Using the induction method:
$(\forall P)[[P(0) \land ( \forall k \in \mathbb{N}) (P(k) \Rightarrow P(k+1))] \Rightarrow ( \forall n \in \mathbb{N} ) [ P(n) ]]$
Why this proof is wrong?
$P(x)\equiv (\displaystyle\lim\limits_{a \to x}\sum_{i=0}^{a}\frac{1}{i!}\in\mathbb{Q})$
Basis
$P(0)\equiv$ True ?
$P(0)\equiv(1\in\mathbb{Q})\equiv True$
Induction
$k \in \mathbb{N}$
$P(k)\equiv$ True $\implies P(k+1)\equiv$ True?

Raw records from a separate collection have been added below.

/-- TQ.STEAL (R297): the entry at a thief end; under DET 1 and 2 "none" (R298). -/
def execTqSteal (c : BitVec 1) (d a : BitVec 6) (sc : BitVec 3) (s : State) : Host.Outcome State Fault Refusal :=
  issueWord (.tqSteal c d a sc) (fun s t g l =>
    if !s.dequeMine t l then lateDone s t g trapDeque
    else
      withSlot (fun s t g l =>
        if 1 ≤ s.det l then openTask (s.acquireAt t.core sc.toNat) t g l d none
        else
          let ks := s.reached l (s.victims t (g.at a 0))
          if ks.any (fun k => s.dequeTaken k (1 + t.core)) then .stall s
          else
            openTask ((s.rob t.core ks).acquireAt t.core sc.toNat) t g l d
              (ks.getLast?.bind (fun k => (s.core k).deque.head?))) s t g l) s

/-! ### Ordered reductions settle (R299) -/

/-- Order of keys (L, n, s). -/
def OrdRed.before (a b : OrdRed) : Bool :=
  decide (a.lnum < b.lnum) || (a.lnum == b.lnum && (decide (a.retc.toNat < b.retc.toNat) ||
    (a.retc == b.retc && decide (a.strand < b.strand))))

def insertRed (x : OrdRed) : List OrdRed → List OrdRed
  | [] => [x]
  | y :: ys => if x.before y then x :: y :: ys else y :: insertRed x ys

def sortReds : List OrdRed → List OrdRed
  | [] => []
  | x :: xs => insertRed x (sortReds xs)

/-- Applies one held contribution at its home. -/
def State.applyRed (s : State) (r : OrdRed) : State :=
  let s1 := (s.touchHome r.pa).findErrors r.pa r.op.size
  (s1.homeStoreWhole 0 999 r.pa (r.op.onBytes r.mode (s1.homeLatest r.pa r.op.size)).1).1

/-- Sectors of held contributions that another holder must give up first (03 R89, R90). -/
def State.redsHeld (s : State) (rs : List OrdRed) : List Nat :=
  (rs.flatMap (fun r => s.holdersOf r.pa r.op.size true)).eraseDups

/-- Whether a frame of held contributions is being reclassified, or the part owes their bytes a write (03 R79). -/
def State.redsBusy (s : State) (rs : List OrdRed) : Bool :=
  rs.any (fun r => s.classOf r.pa == .reclassifying || s.owesAt r.pa r.op.size)

/-- Whether what a settling wrote to a launch's lines is visible: no completion time is still to come. -/
def State.redsVisible (s : State) (id : Nat) : Bool :=
  s.pend.all (fun p => decide (p.t ≤ s.gt) ||
    !s.holds.any (fun h => h.launch == id && !h.ea && overlaps h.base 256 p.pa p.bytes.length))

/-- Every team of the launch has ended and nothing of it is still to come. -/
def State.workEnded (s : State) (l : Launch) : Bool :=
  decide (l.ncl ≤ l.next) && s.teams.all (fun t => !(t.launch == l.id) || t.finished) &&
    s.accs.all (fun a => !(a.launch == l.id) || a.passed s.gt) && s.cmds.all (fun c => !(c.launch == l.id) || c.ended) &&
    s.loops.all (fun x => !(x.launch == l.id))

/-- The contributions that settle next: those of the earliest settling point that has come, or all at the end of the launch's
work. -/
def State.nextReds (s : State) (l : Launch) : List OrdRed :=
  let mine := s.ordReds.filter (fun r => r.launch == l.id)
  match mine.filterMap (fun r => r.due) with
  | n :: ns => mine.filter (fun r => r.due == some (ns.foldl Nat.min n))
  | [] => if l.st == .running && s.workEnded l then mine else []

/-- ORDERED_REDUCTION_SETTLE: at a completed phase of a grid point, or at the end of the launch's work, the contributions held
at that point are applied, and those that reach their home later wait for the next; the settling ends once their bytes are
visible. DEDUCED, entry 42. -/
def State.orderedSettle (s : State) (id : Nat) : Option State :=
  match s.launch? id with
  | none => none
  | some l =>
    let rs := s.nextReds l
    if rs.isEmpty then
      if l.settling && s.redsVisible id then some (s.modLaunch id (fun l => { l with settling := false })) else none
    else if s.redsBusy rs then none
    else
      let ks := s.redsHeld rs
      if !ks.isEmpty then s.snoop ks
      else
        let s1 := (sortReds rs).foldl (fun s r => s.applyRed r) s
        some ({ s1 with ordReds := s1.ordReds.filter (fun r => !rs.contains r) }.modLaunch id (fun l =>
          { l with settling := true }))

def execOrderedReductionSettle (launch : Nat) (s : State) : Host.Outcome State Fault Refusal :=
  occurs (s.orderedSettle launch) s

end Sys2Proof.Machine
end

$P(k+1)\equiv$ $(\displaystyle\lim\limits_{a \to k}\sum_{i=0}^{a+1}\frac{1}{i!}\in\mathbb{Q}) \implies (\displaystyle\lim\limits_{a \to k}\sum_{i=0}^{a}\frac{1}{i!}+\lim\limits_{a \to k}\frac{1}{(a+1)!}\in\mathbb{Q})\implies (P(k)+\frac{1}{(k+1)!} \in \mathbb{Q})\implies$ True
So, $P(x)$ is true for all $x \in \mathbb{N}$.
But,
$\lim\limits_{x \to \infty}{P(x)}\equiv (\displaystyle\lim\limits_{x \to \infty}\lim\limits_{a \to x}\sum_{i=0}^{a}\frac{1}{i!}\in\mathbb{Q})\equiv \lim\limits_{x \to \infty}\sum_{i=0}^{a}\frac{1}{i!}\in\mathbb{Q}\implies e \in \mathbb{Q}$. But we know $e$ don't belongs $\mathbb{Q}$.
So I would like to know, why this fake proof doesn't work, why run through all integers in $x$ until the last one, infinity, the formula fails.
Edit: I had include limits to extend the discussion.